**Instructions for the task**
When a line of the entries contains "Extraction", please list that line.

== == ==

theorem decodeEncExt_isRowOf {u0 u1 u2 u3 : Byte} (hv : c.variant = .ext) (hd : c.dir = .enc)
    (h : decodeEncExt u0 u1 u2 u3 = .ok i) : i.IsRowOf c (.unit [u0, u1, u2, u3]) := by
  unfold decodeEncExt at h
  split at h
  case isTrue hpair =>
    cases h
    have hunit := Machine.encExtPair_of_hasForm ((hasForm_extPair_iff u0 u1 u2 u3).mpr hpair)
    refine ⟨by simp [Instr.wellFormed, lane_sevenBit], by simp [Selector.admits, hv, hd], ?_⟩
    exact (Machine.encode_encExtPair _ _).trans (congrArg (HostWord.unit ·.bytes) hunit)
  case isFalse =>
    split at h
    case isTrue hsingle =>
      cases h
      have hunit := Machine.encExtSingle_of_hasForm ((hasForm_extSingle_iff u0 u1 u2 u3).mpr hsingle)
      refine ⟨lane_sevenBit _ _, by simp [Selector.admits, hv, hd], ?_⟩
      exact (Machine.encode_encExtSingle _).trans (congrArg (HostWord.unit ·.bytes) hunit)
    case isFalse => cases h

theorem decodeDecStd_isRowOf (u0 u1 u2 : Byte) (hv : c.variant = .std) (hd : c.dir = .dec) :
    (decodeDecStd u0 u1 u2).IsRowOf c (.unit [u0, u1, u2]) := by
  unfold decodeDecStd
  split
  case isTrue hflag => exact ⟨hflag, by simp [Selector.admits, hv, hd], rfl⟩
  case isFalse hflag => exact ⟨by simpa [Instr.wellFormed] using hflag, by simp [Selector.admits, hv, hd], rfl⟩

theorem decodeDecExt_isRowOf (u0 u1 u2 u3 : Byte) (hv : c.variant = .ext) (hd : c.dir = .dec) :
    (decodeDecExt u0 u1 u2 u3).IsRowOf c (.unit [u0, u1, u2, u3]) := by
  unfold decodeDecExt
  split
  case isTrue hflag => exact ⟨hflag, by simp [Selector.admits, hv, hd], rfl⟩
  case isFalse hflag => exact ⟨by simpa [Instr.wellFormed] using hflag, by simp [Selector.admits, hv, hd], rfl⟩

theorem decodePush_isRowOf {b : Byte} (h : decodePush c b = .ok i) : i.IsRowOf c (.inp (0b0#1 ++ b)) := by
  unfold decodePush at h
  split at h
  case h_1 hdir =>
    cases h
    split
    case isTrue hheld => exact ⟨rfl, by simp [Selector.admits, hdir, hheld], rfl⟩
    case isFalse hheld => exact ⟨rfl, by simp [Selector.admits, hdir, hheld], rfl⟩
  case h_2 hdir =>
    split at h
    case isTrue hlt =>
      cases h
      exact ⟨rfl, by simp [Selector.admits, hdir, hlt], rfl⟩
    case isFalse =>
      split at h
      case isTrue heq =>
        cases h
        exact ⟨rfl, by simp [Selector.admits, hdir, heq], rfl⟩
      case isFalse => cases h

theorem decodeEos_isRowOf (x : Byte) : (decodeEos c x).IsRowOf c (.inp (0b1#1 ++ x)) := by
  unfold decodeEos
  split <;> exact ⟨rfl, by simpa [Selector.admits] using ‹_›, rfl⟩

theorem inWord_of_fields : ∀ w : BitVec 9, BitVec.ofBool (w.getLsbD 8) ++ w.extractLsb' 0 8 = w := by decide

theorem decodeIn_isRowOf {w : BitVec 9} (h : decodeIn c w = .ok i) : i.IsRowOf c (.inp w) := by
  rw [← inWord_of_fields w]
  unfold decodeIn at h
  split at h
  case isTrue heos =>
    cases h
    rw [heos]
    exact decodeEos_isRowOf _
  case isFalse heos =>
    rw [Bool.not_eq_true] at heos
    rw [heos]
    exact decodePush_isRowOf h

theorem encode_decodeCtrl : ∀ w : BitVec 4, encode (decodeCtrl w) = .ctrl w := by decide

theorem decodeCtrl_isRowOf (w : BitVec 4) : (decodeCtrl w).IsRowOf c (.ctrl w) := by
  rw [← encode_decodeCtrl w]
  unfold decodeCtrl
  split
  · exact ⟨rfl, rfl, rfl⟩
  · split <;> exact ⟨rfl, rfl, rfl⟩

theorem decodeUnit_isRowOf {u : List Byte} (h : decodeUnit c.variant c.dir u = .ok i) : i.IsRowOf c (.unit u) := by
  unfold decodeUnit at h
  split at h
  case h_1 hv hd => exact decodeEncStd_isRowOf hv hd h
  case h_2 hv hd =>
    cases h
    exact decodeDecStd_isRowOf _ _ _ hv hd
  case h_3 hv hd => exact decodeEncExt_isRowOf hv hd h
  case h_4 hv hd =>
    cases h
    exact decodeDecExt_isRowOf _ _ _ _ hv hd
  case h_5 => cases h

end

/-- Settles O2: one lemma per format of R60. -/
theorem decodedWordIsItsEncoding : Obligations.DecodedWordIsItsEncoding := by
  intro c w i h
  cases w with
  | unit u => exact decodeUnit_isRowOf h
  | inp w => exact decodeIn_isRowOf h
  | ctrl w =>
    cases h
    exact decodeCtrl_isRowOf w
  | out =>
    cases h
    exact ⟨rfl, rfl, rfl⟩
  | status =>
    cases h
    exact ⟨rfl, rfl, rfl⟩

/-! ### Words written out, and bits that nothing reads -/

/-- Settles O3: each clause is a literal word, which the decoder evaluates. -/
theorem specWordsDecode : Obligations.SpecWordsDecode := by
  unfold Obligations.SpecWordsDecode
  decide

/-- Settles O32: the meanings of EOS, RESET and NOP do not name their operand. -/
theorem ignoredBitsHaveNoEffect : Obligations.IgnoredBitsHaveNoEffect :=
  fun _ _ _ _ _ _ _ => ⟨rfl, rfl, rfl, rfl⟩

/-! ### Code points of encoded units (R65) -/

theorem toNat_append_eq_add {m n : Nat} (a : BitVec m) (b : BitVec n) :
    (a ++ b).toNat = a.toNat * 2 ^ n + b.toNat := by
  rw [BitVec.toNat_append, ← Nat.shiftLeft_add_eq_or_of_lt b.isLt, Nat.shiftLeft_eq]

theorem toNat_bitAt_six (b : Byte) : (bitAt b 6).toNat = b.toNat / 64 % 2 := by
  simp [bitAt, Nat.shiftRight_eq_div_pow]

theorem toNat_low6 (b : Byte) : (low6 b).toNat = b.toNat % 64 := by
  simp [low6]

/-! The payload that R65's formula reads from each form's lead byte: the low 4 bits of a 3-byte lead, and the low 6
bits of the second byte of a 4-byte unit, whose lead F0 carries none. -/

theorem toNat_payload_stdPairLead : ∀ p q : BitVec 1,
    ((0b111000#6 ++ p ++ q).extractLsb' 0 4).toNat = p.toNat * 2 + q.toNat := by decide

theorem toNat_payload_stdSingleLead : ∀ q : BitVec 1,
    ((0b1110010#7 ++ q).extractLsb' 0 4).toNat = 4 + q.toNat := by decide

theorem toNat_payload_extPairLead : ∀ p q : BitVec 1,
    (low6 (0b100100#6 ++ p ++ q)).toNat = 16 + p.toNat * 2 + q.toNat := by decide

theorem toNat_payload_extSingleLead : ∀ q : BitVec 1, (low6 (0b1001010#7 ++ q)).toNat = 20 + q.toNat := by decide

theorem toNat_payload_F0 : ((0xF0#8).extractLsb' 0 3).toNat = 0 := rfl

theorem toNat_low6_singleMarker : (low6 0x80#8).toNat = 0 := rfl

/-- R65's formula is positional: each continuation byte adds 6 bits. -/
theorem codePoint_std (u0 u1 u2 : Byte) :
    (CodeUnit.std u0 u1 u2).codePoint =
      (u0.extractLsb' 0 4).toNat * 4096 + (low6 u1).toNat * 64 + (low6 u2).toNat := by
  rw [CodeUnit.codePoint, toNat_append_eq_add, toNat_append_eq_add]
  omega

theorem codePoint_ext (u0 u1 u2 u3 : Byte) :
    (CodeUnit.ext u0 u1 u2 u3).codePoint =
      (u0.extractLsb' 0 3).toNat * 262144 + (low6 u1).toNat * 4096 + (low6 u2).toNat * 64 + (low6 u3).toNat := by
  rw [CodeUnit.codePoint, toNat_append_eq_add, toNat_append_eq_add, toNat_append_eq_add]
  omega

namespace Machine
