-- ==== Sys2Proof/Machine/State.lean ====
section
/-! DEFINITION. The state of the SFC as plain data, the results of its operations, the reasons a step can stop (there are none but
"not modelled"), and the state after reset. -/

namespace Sys2Proof.Machine

/-- The outcome of the packet extractor (R105). -/
inductive Extraction where
  /-- "caller must wait for more data". -/
  | incomplete
  /-- "a full frame of `len` bytes starts at offset 0". -/
  | complete (len : Nat)
  /-- "`n` leading bytes are noise and must be dropped before re-scanning". -/
  | discard (n : Nat)
  deriving DecidableEq, Repr

/-- The kinds of a decoded reply (R149). -/
inductive Kind where
  /-- `K_STATUS`. -/
  | status
  /-- `K_POSITION`. -/
  | position
  /-- `K_DRIVE`. -/
  | drive
  /-- `K_INFO`. -/
  | info
  deriving DecidableEq, Repr

/-- The events of RXSTEP with result code `OK` (R149). -/
inductive Event where
  /-- `WAIT` (R141). -/
  | wait
  /-- `DISCARDED(n)` (R142). -/
  | discarded (n : Nat)
  /-- `ACKED` (R143). -/
  | acked
  /-- `DECODED(k, f)` (R148). -/
  | decoded (k : Kind) (f : List Byte)
  deriving DecidableEq, Repr

/-- The result codes of R161, by name; `ResultCode.code` gives their numbers. -/
inductive ResultCode where
  | ok
  | empty
  | blocked
  | framingError
  | checksumError
  | deviceRejected
  | unexpectedReplyLength
  | invalidArgument
  | queueFull
  | rxFull
  | badOperation
  deriving DecidableEq, Repr

/-- The operand an `InvalidArgument` carries (R97, R121, R161): the field it stands in and its value. -/
inductive Operand where
  | cmd (v : BitVec 4)
  | alen (v : BitVec 3)
  | value (v : Word)
  deriving DecidableEq, Repr

/-- The data of a result, "a structure named per operation" (R81, D25). -/
inductive ResultData where
  /-- No data. -/
  | nothing
  /-- CHECKSUM: the checksum byte (R91). -/
  | byte (b : Byte)
  /-- VALIDATE and ISIDLE: one bit (R93, R126). -/
  | bit (b : BitVec 1)
  /-- ENCODE: the frame (R97); `ChecksumError`: the rejected frame (R146). -/
  | frame (f : List Byte)
  /-- POPNEXT: the released command and its frame (R123). -/
  | released (c : TxCommand) (f : List Byte)
  /-- EXTRACT: the outcome (R106). -/
  | extracted (o : Extraction)
  /-- RXSTEP: the event (R149). -/
  | event (e : Event)
  /-- `FramingError`: the offending length (R161). -/
  | length (n : Nat)
  /-- `Blocked` and `DeviceRejected`: the outstanding command (R123, R144). -/
  | command (c : Command)
  /-- `InvalidArgument`: the offending operand (R161). -/
  | operand (o : Operand)
  /-- `UnexpectedReplyLength`: declared length, outstanding command, frame (R147). -/
  | reply (len : Nat) (c : Command) (f : List Byte)
  deriving DecidableEq, Repr

/-- The result of an operation: the record `(RC, data)` (R81). -/
structure Result where
  rc : ResultCode
  data : ResultData
  deriving DecidableEq, Repr

/-- An entry of the queue: the pair `(cmd, bytes)` (R24). -/
structure Entry where
  cmd : TxCommand
  bytes : List Byte
  deriving DecidableEq, Repr

/-- The reasons the machine stops with a fault: none. "The SFC has no traps" (60_exceptions.md): an error is the result of the
operation that met it, and the next operation runs normally (R166, R173, R174). -/
inductive Fault where
  deriving DecidableEq, Repr

/-- The reasons a step has no meaning. -/
inductive Refusal where
  /-- Raised by the arm of an instruction that has no meaning yet. Safe. No arm raises it: every row has its meaning. -/
  | notModelled (mnemonic : String)
  deriving DecidableEq, Repr

/-- The state. `q`, `outstanding` and `rxbuf` are the SFC's, and all of it (R20). `cfg` holds the parameters, which no step changes
(R33). `result` and `ops` are the model's own: the two sides of the host interface. -/
structure State where
  /-- The parameters of R8, meeting R9: not SFC state (R33), carried beside it (notes/assumptions/1.md). -/
  cfg : Config
  /-- `Q`, the queue; its first element is the head `Q[0]` (R23). -/
  q : List Entry
  /-- `OUTSTANDING` (R25). -/
  outstanding : Command
  /-- `RXBUF`, the receive buffer; its first element is the oldest byte `RXBUF[0]` (R26). -/
  rxbuf : List Byte
  /-- The result the last operation returned to the host, `none` before the first (notes/assumptions/3.md). No operation reads it. -/
  result : Option Result
  /-- The operation words the host has yet to issue, the next one first (notes/assumptions/4.md). No operation reads or writes it;
  `step` takes its first word. -/
  ops : List OpWord
  deriving DecidableEq, Repr

/-- The state at power-on, which is the state after RESET: `Q = []`, `OUTSTANDING = none`, `RXBUF = []` (R31, R186). The host has
issued nothing yet. The configuration is the free one. -/
def State.reset : State where
  cfg := Config.device
  q := []
  outstanding := none
  rxbuf := []
  result := none
  ops := []

end Sys2Proof.Machine
end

== == ==

**Solution below**
inductive Extraction where
  | extracted (o : Extraction)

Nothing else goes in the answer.